№10, 1986/История литературы

Николай Гумилев

1

Николай Степанович Гумилев родился в Кронштадте 3 (15) апреля 1886 года. Его отец, Степан Яковлевич, служил корабельным врачом. Впрочем, отец, когда будущий поэт был еще ребенком, вышел в отставку и семья переехала в Царское Село. Вполне возможно, однако, что влечение Н. Гумилева к морским странствиям и заморским путешествиям зародилось у него именно в Кронштадте. Самый вид уплывающих или входящих в гавань кораблей, звяканье судовых склянок, улицы, заполненные моряками, манящая линия горизонта, уходящего за водную гладь, – все будоражило воображение будущего рыцаря Музы Дальних Странствий.

Надо думать, что и Царское Село, с его духом и культом Пушкина в разлитой в воздухе поэзией, немало содействовало подспудному созреванию поэтического таланта Гумилева.

Но было, наконец, и еще одно живейшее впечатление детства и отрочества. Это – Кавказ, куда семья переехала в 1900 году. Правда, пребывание на Кавказе и учеба в тифлисской гимназии оказались недолгими, однако два с лишним года для подростка – срок огромный. Легко предположить, что будущая яркая декоративность, свойственная автору «Чужого неба» и африканских стихов, получила первоначальный толчок на улицах старого Тифлиса, в живописных долинах в ущельях Кавказских юр.

Тифлис был городом, где появилось в печати первое стихотворение И. Гумилева, опубликованное в газете «Тифлисский листок» 8 сентября 11902 года. Поскольку оно никогда больше не перепечатывалось, стоит привести его хотя бы частично.

Я в лес бежал из городов,

В пустыню от людей бежал.

Теперь молиться я готов,

Рыдать, как прежде не рыдал.

 

Вот я один с самим собой.

Пора, пора мне отдохнуть.

Свет беспощадный, свет слепой

Мой выпил мозг, мне выжег грудь.

 

Я страшный узник, я злодей,

Прости, Господь, прости меня.

Душе измученной моей

Прости, раскаянье ценя.

 

Есть люди с пламенной душой,

Есть люди с жаждою добра.

Ты им вручи свой стяг святой.

Их манит, их влечет борьба.

 

Меня ж, Господь, прости, прости.

Прошу о милости одной:

Больную душу отпусти

На незаслуженный покой1.

(«Я в лес бежал из городов…»)

Стихотворение это интересно, пожалуй, лишь тем, что по нему в какой-то мере можно судить о возможном круге чтения гимназиста Гумилева, а главное, о первоначальных поэтических воздействиях, испытанных им в ранней юности. То, что в такой (предположительный, конечно) круг входили стихи С. Надсона, может быть, Н. Минского, А. Апухтина, К. Фофанова, представляется вполне вероятным. Если же судить еще по некоторым стихам, уже не вошедшим в юношеский («тифлисский») Альбом и написанным, по-видимому, чуть позднее, то испытал он и заметное воздействие К. Бальмонта, слава которого как раз в годы гумилевской юности вошла в свой головокружительный зенит.

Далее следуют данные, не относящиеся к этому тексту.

/-! ### DISPATCH (chapter 08) -/

/-- A hall call or destination record (R305, R312): state 0 CLOSED, 1 OPEN, 2 PICKED; holder 255 for none; origin, destination,
passengers, flags, SEQ_A, own cost of the last evaluation, epoch of opening, bias, VETO, and whether its stops are listed. -/
structure CallRec where
  state  : Nat
  holder : Nat
  origin : Nat
  dest   : Nat
  pax    : Nat
  flags  : Nat
  seqA   : Nat
  cost   : Nat
  epoch  : Nat
  bias   : Int
  veto   : Bool
  listed : Bool
  deriving DecidableEq, Repr

def CallRec.none : CallRec := ⟨0, 255, 0, 0, 0, 0, 0, 0, 0, 0, false, false⟩

/-- An entry of the stop list (R313): landing, phase, the flags of STOP_NEXT, and whether a call served there has ACCESS. -/
structure Stop where
  landing : Nat
  phase   : Nat
  flags   : Nat
  access  : Bool
  deriving DecidableEq, Repr

/-- An entry of the announcement queue (R309): its 8 bytes, the epochs it is still to be sent in, and whether a frame has carried it. -/
structure Ann where
  bytes : List Byte
  left  : Nat
  sent  : Bool
  deriving DecidableEq, Repr

/-- A fragment accepted in this epoch (R328): car, fragment, payload, short stamp of arrival, copies by network (bit 0 A, bit 1 B). -/
structure RxFrag where
  car   : Nat
  frag  : Nat
  data  : List Byte
  stamp : Nat
  nets  : Nat
  deriving DecidableEq, Repr

/-- What a car last reported (R312). -/
structure CarRec where
  valid   : Bool
  mode    : Nat
  flags   : Nat
  landing : Nat
  dir     : Nat
  load    : Nat
  epoch   : Nat
  deriving DecidableEq, Repr

def CarRec.none : CarRec := ⟨false, 0, 0, 0, 0, 0, 0⟩

/-- A change of holder that was resolved and takes effect at the next E (R333). -/
structure AllocCh where
  id    : Nat
  new   : Nat
  cost  : Nat
  cause : Nat
  deriving DecidableEq, Repr

/-- An operation of the call window that waits for its tick (R307, R308). -/
structure CallOp where
  op     : Nat
  origin : Nat
  dst    : Nat
  dir    : Nat
  pax    : Nat
  rec'   : Nat
  flags  : Nat
  deriving DecidableEq, Repr

/-- The hidden state of DISPATCH: the calls by ID, car calls with their flags, the stop list, the announcement queue, the
fragments of the epoch, the cars, the resolved allocation with its epoch, ALLOC_CRC, the costs evaluated at E with the number
of open calls and the fullest bank, E, the cars heard in the epoch before, whether the next frame carries DIVERGE, the fragment
count, the last frame sent, calls this car closed whose close the others have not resolved yet, the DSTATE measurement of each door (last
DSTATE, running kind, start), the operations that wait for their tick, an E that waits for the tick of its instant, and whether the next Q
drops this car's holds (R335). -/
structure DspSt where
  calls  : List (Nat × CallRec)
  cars   : List (Nat × Nat)
  stops  : List Stop
  queue  : List Ann
  rx     : List RxFrag
  seen   : List (Nat × CarRec)
  alloc  : Option (Nat × List AllocCh)
  crc    : Nat
  costs  : List (Nat × Nat)
  evalN  : Nat
  evalB  : Nat × Nat
  e0     : Nat
  heard  : Nat
  diverge : Bool
  seq    : Nat
  sent   : List Byte
  closed : List Nat
  doors  : List (Nat × (Nat × Nat × Nat))
  ops    : List CallOp
  ePend  : Option (Through Nat)
  drop   : Bool
  deriving DecidableEq, Repr

def DspSt.reset : DspSt := ⟨[], [], [], [], [], [], none, 0x5DAA1FBD, [], 0, (0, 0), 0, 0, false, 0, [], [], [], [], none, false⟩

/-! ### SAFE and LLP (chapter 09) -/

/-- What a monitor holds of a buoy (R348): the last used delivery, its stamp, the single-light count and SL_OVER. -/
structure BuoySt where
  doors   : Nat
  landing : Nat
  health  : Nat
  stamp   : Nat
  past    : Bool
  sl      : Nat
  deriving DecidableEq, Repr

/-- A side of a monitor: the condition that runs (0 none, 1 UCM, 2 DOOR_MOVE with confirmation, 3 DOOR_MOVE at once) with its
source and node, its confirmation count, and open, permit, door, lock and buoy parts of the cycle before. -/
structure SideSt where
  kind  : Nat
  src   : Nat
  node  : Nat
  conf  : Nat
  open' : Bool
  perm  : Bool
  door  : Bool
  buoy  : Bool
  zone  : Bool
  deriving DecidableEq, Repr

def SideSt.reset : SideSt := ⟨0, 0, 0, 0, false, false, true, false, false⟩

/-- The hidden state of a monitor: its count since the last cycle, count changes of its last cycles, whether it has started, filter counts by role, the sides,
the lock chain and the speed of the cycle before, confirmation counts (OVERSPEED, plausibility, DISC, and rest for the clear of
DOOR_MOVE), the brake group (on, cycles since its change, mixed cycles, feedbacks that have followed), the latching conditions
present, whether HOIST and BRAKE are released, the buoys, and the instant of the last cycle. -/
structure MonSt where
  cnt   : Int
  hist  : List Int
  started : Bool
  filt  : List (Nat × Nat)
  front : SideSt
  rear  : SideSt
  lock  : Bool
  v     : Int
  cOver : Nat
  cPlaus : Nat
  cDisc : Nat
  cRest : Nat
  foreign : Bool
  brkOn : Bool
  brkSince : Nat
  brkMix : Nat
  brkOk : Nat
  cond  : Nat
  released : Bool
  buoys : List (Nat × BuoySt)
  at'   : Option Nat
  deriving DecidableEq, Repr

def MonSt.reset : MonSt where
  cnt := 0
  hist := []
  started := false
  filt := []
  front := SideSt.reset
  rear := SideSt.reset
  lock := true
  v := 0
  cOver := 0
  cPlaus := 0
  cDisc := 0
  cRest := 0
  foreign := false
  brkOn := false
  brkSince := 0
  brkMix := 0
  brkOk := 0
  cond := 0
  released := false
  buoys := []
  at' := none

/-- The hidden state of SAFE: the monitors, the majority values last seen (STOP, permits and DCL; TRIP bits), and by encoder input the levels of
A and B that the monitors' decoders have accepted (R345). -/
structure SafeSt where
  mon    : List (Nat × MonSt)
  maj    : Nat × Nat
  lines  : List (Nat × (Bool × Bool))
  deriving DecidableEq, Repr

def SafeSt.reset : SafeSt := ⟨[], (0, 0), []⟩

/-- A copy that waits for its twin (R374): SEQ, network (false A), its bytes, arrival and expiry. -/
structure HeldCopy where
  seq    : Nat
  net    : Bool
  data   : List Byte
  arrival : Nat
  expiry : Nat
  deriving DecidableEq, Repr

/-- An LLP stream (R374): SEQ and stamp of the last delivery (none before the first), the held copy, s.sl, SL_OVER, LOST, and payload
and mode of the last used delivery. -/
structure StreamSt where
  last  : Option Nat
  held  : Option HeldCopy
  stamp : Nat
  sl    : Nat
  past  : Bool
  lost  : Bool
  prev  : Option (List Byte × Nat)
  deriving DecidableEq, Repr

def StreamSt.reset : StreamSt := ⟨none, none, 0, 0, false, false, none⟩

/-- The hidden state of LLP: streams by 4 × node + TYPE, the own SEQ of HEART and DATA, and the PDUs of the last slot. -/
structure LlpSt where
  streams : List (Nat × StreamSt)
  hSeq : Nat
  dSeq : Nat
  sent : List (List Byte)
  deriving DecidableEq, Repr

def LlpSt.reset : LlpSt := ⟨[], 0, 0, []⟩

/-! ### FIELD and LEDGER (chapter 10) -/

/-- A test pulse that runs (R395, R396): an on-pulse, its start and its end (ns). -/
structure Pulse where
  on    : Bool
  start : Nat
  stop  : Nat
  deriving DecidableEq, Repr

/-- The hidden state of a channel: the switch gate, the instant of admission and whether its inrush end is logged, whether its
activation was denied, the test pulse that runs, the end of the last off-pulse, the instant the next test is due, the last counted
period edge, the instant CH_CNT was last cleared; the off-state diagnosis: whether the next period uses the source, high and low
periods in a row, the last sink period low, and pairs with and without the open-load pattern; the instant of the switch's last change,
the last thermal shutdown, the rise of PER_EN, and the last test pulse's start with the end of its watch (R397). -/
structure ChSt where
  gate   : Bool
  adm    : Option Nat
  wdone  : Bool
  barred : Bool
  pulse  : Option Pulse
  offEnd : Option Nat
  due    : Option Nat
  edge   : Option Nat
  clrAt  : Nat
  source : Bool
  hi     : Nat
  lo     : Nat
  sinkLow : Bool
  hit    : Nat
  miss   : Nat
  swAt   : Nat
  thermAt : Option Nat
  perAt  : Nat
  watch  : Option (Nat × Nat)
  deriving DecidableEq, Repr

По стихам, сохранившимся в юношеском Альбоме, видно, что Гумилев в ту, долитературную, свою пору тяготел к романтической поэзии. Стихи, записанные в Альбоме, крайне подражательны, переполнены ходячими романтическими штампами и представляют сейчас интерес лишь чисто биографический.

В 1903 году семья Гумилевых вернулась в Царское Село. Теперь повзрослевший гимназист, за плечами которого был уже рукописный сборник «Горы и ущелья», мог более сознательно оценить и воспринять литературные традиции, связанные со священным местом русской поэзии. На отдельных его стихах тех лет можно заметить отсветы «южных» романтических поэм Пушкина – в особенности «Цыган».

Он поступил в седьмой класс Николаевской царскосельской гимназии – той самой, где еще директорствовал поэт Иннокентий Анненский.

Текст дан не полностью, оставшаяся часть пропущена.